# [Task prompt]
When the line containing "obtain ⟨m, rfl⟩ := g" appears in the entries below, begin printing there and stop after the line containing "(∃ ts k p, d2"; print each of those lines exactly and no other line.

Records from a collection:
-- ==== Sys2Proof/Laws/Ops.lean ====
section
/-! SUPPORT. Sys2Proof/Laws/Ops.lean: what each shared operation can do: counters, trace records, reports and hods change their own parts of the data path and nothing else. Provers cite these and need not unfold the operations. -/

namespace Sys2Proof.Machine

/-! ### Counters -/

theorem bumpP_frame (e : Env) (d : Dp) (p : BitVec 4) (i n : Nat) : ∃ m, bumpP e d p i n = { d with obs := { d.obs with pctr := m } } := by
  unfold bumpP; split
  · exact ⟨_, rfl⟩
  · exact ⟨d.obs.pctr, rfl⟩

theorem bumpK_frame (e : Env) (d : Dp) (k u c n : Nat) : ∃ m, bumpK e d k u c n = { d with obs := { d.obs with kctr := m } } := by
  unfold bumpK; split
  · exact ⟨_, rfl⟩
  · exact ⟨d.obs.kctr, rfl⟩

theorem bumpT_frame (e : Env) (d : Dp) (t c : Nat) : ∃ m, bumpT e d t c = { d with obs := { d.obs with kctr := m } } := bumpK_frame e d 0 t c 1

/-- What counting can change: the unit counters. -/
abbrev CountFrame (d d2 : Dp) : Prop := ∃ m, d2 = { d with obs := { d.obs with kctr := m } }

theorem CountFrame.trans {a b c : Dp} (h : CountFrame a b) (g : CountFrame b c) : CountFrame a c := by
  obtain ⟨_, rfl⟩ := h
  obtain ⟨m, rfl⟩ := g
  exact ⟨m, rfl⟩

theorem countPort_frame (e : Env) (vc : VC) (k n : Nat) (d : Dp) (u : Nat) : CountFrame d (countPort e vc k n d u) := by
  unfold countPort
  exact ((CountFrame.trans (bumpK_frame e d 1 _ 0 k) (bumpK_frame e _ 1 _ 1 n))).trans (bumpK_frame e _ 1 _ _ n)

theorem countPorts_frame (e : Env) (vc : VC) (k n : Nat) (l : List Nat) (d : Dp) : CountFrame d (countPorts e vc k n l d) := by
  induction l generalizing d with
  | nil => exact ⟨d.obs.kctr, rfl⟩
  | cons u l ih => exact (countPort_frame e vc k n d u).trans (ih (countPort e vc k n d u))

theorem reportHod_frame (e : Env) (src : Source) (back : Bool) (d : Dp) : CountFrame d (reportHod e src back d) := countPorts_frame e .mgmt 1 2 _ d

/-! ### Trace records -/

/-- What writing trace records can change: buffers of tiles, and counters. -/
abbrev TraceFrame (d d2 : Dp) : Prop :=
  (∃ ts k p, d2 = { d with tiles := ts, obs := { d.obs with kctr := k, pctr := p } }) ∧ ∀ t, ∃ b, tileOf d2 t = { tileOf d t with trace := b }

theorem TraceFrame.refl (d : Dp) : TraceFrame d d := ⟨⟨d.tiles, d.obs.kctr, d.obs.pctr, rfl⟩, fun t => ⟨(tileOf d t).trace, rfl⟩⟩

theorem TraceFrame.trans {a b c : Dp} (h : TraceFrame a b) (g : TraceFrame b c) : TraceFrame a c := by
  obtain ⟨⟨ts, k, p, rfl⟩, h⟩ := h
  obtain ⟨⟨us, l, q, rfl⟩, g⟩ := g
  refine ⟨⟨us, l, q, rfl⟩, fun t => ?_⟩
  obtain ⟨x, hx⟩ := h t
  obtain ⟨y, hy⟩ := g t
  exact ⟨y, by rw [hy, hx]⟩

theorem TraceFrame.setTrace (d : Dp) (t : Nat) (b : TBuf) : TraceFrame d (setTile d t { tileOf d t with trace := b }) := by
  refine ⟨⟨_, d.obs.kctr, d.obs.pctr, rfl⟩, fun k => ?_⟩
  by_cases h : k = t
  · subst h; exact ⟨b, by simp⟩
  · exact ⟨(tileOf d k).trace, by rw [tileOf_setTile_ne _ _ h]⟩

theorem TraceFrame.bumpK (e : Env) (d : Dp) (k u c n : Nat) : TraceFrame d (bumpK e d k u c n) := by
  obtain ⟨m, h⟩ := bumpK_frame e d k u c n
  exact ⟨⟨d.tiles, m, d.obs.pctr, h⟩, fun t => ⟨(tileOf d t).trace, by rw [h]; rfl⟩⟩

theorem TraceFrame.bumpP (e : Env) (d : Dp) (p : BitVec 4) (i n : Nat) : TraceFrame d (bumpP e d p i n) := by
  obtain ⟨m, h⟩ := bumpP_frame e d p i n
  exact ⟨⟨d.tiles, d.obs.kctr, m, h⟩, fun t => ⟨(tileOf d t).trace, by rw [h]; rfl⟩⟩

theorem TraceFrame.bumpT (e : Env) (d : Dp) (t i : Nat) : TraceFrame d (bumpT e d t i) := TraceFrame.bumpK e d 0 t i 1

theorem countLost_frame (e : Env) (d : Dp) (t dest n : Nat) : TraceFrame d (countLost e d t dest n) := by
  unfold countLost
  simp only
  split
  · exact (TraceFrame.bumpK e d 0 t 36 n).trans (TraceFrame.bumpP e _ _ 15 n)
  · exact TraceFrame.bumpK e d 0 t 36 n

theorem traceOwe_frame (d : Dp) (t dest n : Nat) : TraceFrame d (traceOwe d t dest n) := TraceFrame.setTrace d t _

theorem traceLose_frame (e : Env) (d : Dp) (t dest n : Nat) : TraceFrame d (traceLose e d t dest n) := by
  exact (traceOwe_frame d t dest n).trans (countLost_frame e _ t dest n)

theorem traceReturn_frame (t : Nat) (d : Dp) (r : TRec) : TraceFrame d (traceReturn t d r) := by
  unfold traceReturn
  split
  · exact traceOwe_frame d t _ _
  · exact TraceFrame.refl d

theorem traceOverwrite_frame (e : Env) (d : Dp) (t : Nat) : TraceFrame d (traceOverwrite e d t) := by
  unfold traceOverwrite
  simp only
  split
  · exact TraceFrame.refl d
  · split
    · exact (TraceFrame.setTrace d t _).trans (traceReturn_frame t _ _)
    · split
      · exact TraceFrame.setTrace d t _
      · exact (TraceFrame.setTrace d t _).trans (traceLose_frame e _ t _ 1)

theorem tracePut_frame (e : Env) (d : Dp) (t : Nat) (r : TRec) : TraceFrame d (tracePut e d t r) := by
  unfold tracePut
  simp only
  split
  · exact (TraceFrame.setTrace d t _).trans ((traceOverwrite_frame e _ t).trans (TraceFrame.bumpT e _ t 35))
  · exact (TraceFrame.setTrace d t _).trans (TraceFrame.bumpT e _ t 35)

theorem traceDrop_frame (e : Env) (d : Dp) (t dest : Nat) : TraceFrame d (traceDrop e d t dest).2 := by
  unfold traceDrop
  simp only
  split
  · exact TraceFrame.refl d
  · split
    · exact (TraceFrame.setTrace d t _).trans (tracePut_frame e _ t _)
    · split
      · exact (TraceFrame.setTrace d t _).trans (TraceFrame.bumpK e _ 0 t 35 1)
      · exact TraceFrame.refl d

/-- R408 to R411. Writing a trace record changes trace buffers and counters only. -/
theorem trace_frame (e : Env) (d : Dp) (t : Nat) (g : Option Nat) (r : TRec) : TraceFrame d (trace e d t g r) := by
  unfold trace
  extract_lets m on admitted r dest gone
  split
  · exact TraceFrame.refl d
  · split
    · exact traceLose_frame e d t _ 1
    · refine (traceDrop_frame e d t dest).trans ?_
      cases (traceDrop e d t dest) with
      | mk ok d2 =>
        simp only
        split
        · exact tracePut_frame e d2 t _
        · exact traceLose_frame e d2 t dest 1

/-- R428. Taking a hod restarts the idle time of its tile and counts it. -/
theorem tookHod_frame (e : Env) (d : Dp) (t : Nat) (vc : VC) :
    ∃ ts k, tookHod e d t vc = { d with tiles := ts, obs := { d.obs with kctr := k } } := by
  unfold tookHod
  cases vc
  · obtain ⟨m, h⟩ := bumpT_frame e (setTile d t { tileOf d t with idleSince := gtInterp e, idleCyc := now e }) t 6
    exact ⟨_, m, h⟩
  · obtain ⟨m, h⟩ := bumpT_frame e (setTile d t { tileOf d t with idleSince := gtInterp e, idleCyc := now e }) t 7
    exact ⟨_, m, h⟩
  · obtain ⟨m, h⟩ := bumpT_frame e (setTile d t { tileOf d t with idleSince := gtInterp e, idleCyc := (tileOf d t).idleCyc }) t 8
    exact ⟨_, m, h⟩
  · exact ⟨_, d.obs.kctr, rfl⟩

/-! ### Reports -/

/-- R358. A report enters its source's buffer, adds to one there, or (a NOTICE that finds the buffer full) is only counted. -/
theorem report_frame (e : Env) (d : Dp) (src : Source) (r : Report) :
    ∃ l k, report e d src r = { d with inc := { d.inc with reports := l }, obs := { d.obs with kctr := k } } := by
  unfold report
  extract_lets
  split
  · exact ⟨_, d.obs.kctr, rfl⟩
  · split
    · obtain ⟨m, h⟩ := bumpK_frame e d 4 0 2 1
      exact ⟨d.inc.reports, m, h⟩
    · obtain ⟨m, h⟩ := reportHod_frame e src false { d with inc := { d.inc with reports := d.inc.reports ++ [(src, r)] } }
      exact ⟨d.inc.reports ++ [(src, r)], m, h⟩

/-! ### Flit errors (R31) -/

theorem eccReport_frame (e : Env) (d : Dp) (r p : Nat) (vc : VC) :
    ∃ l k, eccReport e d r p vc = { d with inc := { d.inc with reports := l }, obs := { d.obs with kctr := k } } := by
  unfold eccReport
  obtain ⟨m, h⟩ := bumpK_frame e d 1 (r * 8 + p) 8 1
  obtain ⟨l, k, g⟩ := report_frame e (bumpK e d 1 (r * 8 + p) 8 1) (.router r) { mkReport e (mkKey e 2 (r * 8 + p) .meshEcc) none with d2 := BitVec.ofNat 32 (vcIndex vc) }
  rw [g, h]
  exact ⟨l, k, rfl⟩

# [Task answer]
  obtain ⟨m, rfl⟩ := g
  exact ⟨m, rfl⟩

theorem countPort_frame (e : Env) (vc : VC) (k n : Nat) (d : Dp) (u : Nat) : CountFrame d (countPort e vc k n d u) := by
  unfold countPort
  exact ((CountFrame.trans (bumpK_frame e d 1 _ 0 k) (bumpK_frame e _ 1 _ 1 n))).trans (bumpK_frame e _ 1 _ _ n)

theorem countPorts_frame (e : Env) (vc : VC) (k n : Nat) (l : List Nat) (d : Dp) : CountFrame d (countPorts e vc k n l d) := by
  induction l generalizing d with
  | nil => exact ⟨d.obs.kctr, rfl⟩
  | cons u l ih => exact (countPort_frame e vc k n d u).trans (ih (countPort e vc k n d u))

theorem reportHod_frame (e : Env) (src : Source) (back : Bool) (d : Dp) : CountFrame d (reportHod e src back d) := countPorts_frame e .mgmt 1 2 _ d

/-! ### Trace records -/

/-- What writing trace records can change: buffers of tiles, and counters. -/
abbrev TraceFrame (d d2 : Dp) : Prop :=
  (∃ ts k p, d2 = { d with tiles := ts, obs := { d.obs with kctr := k, pctr := p } }) ∧ ∀ t, ∃ b, tileOf d2 t = { tileOf d t with trace := b }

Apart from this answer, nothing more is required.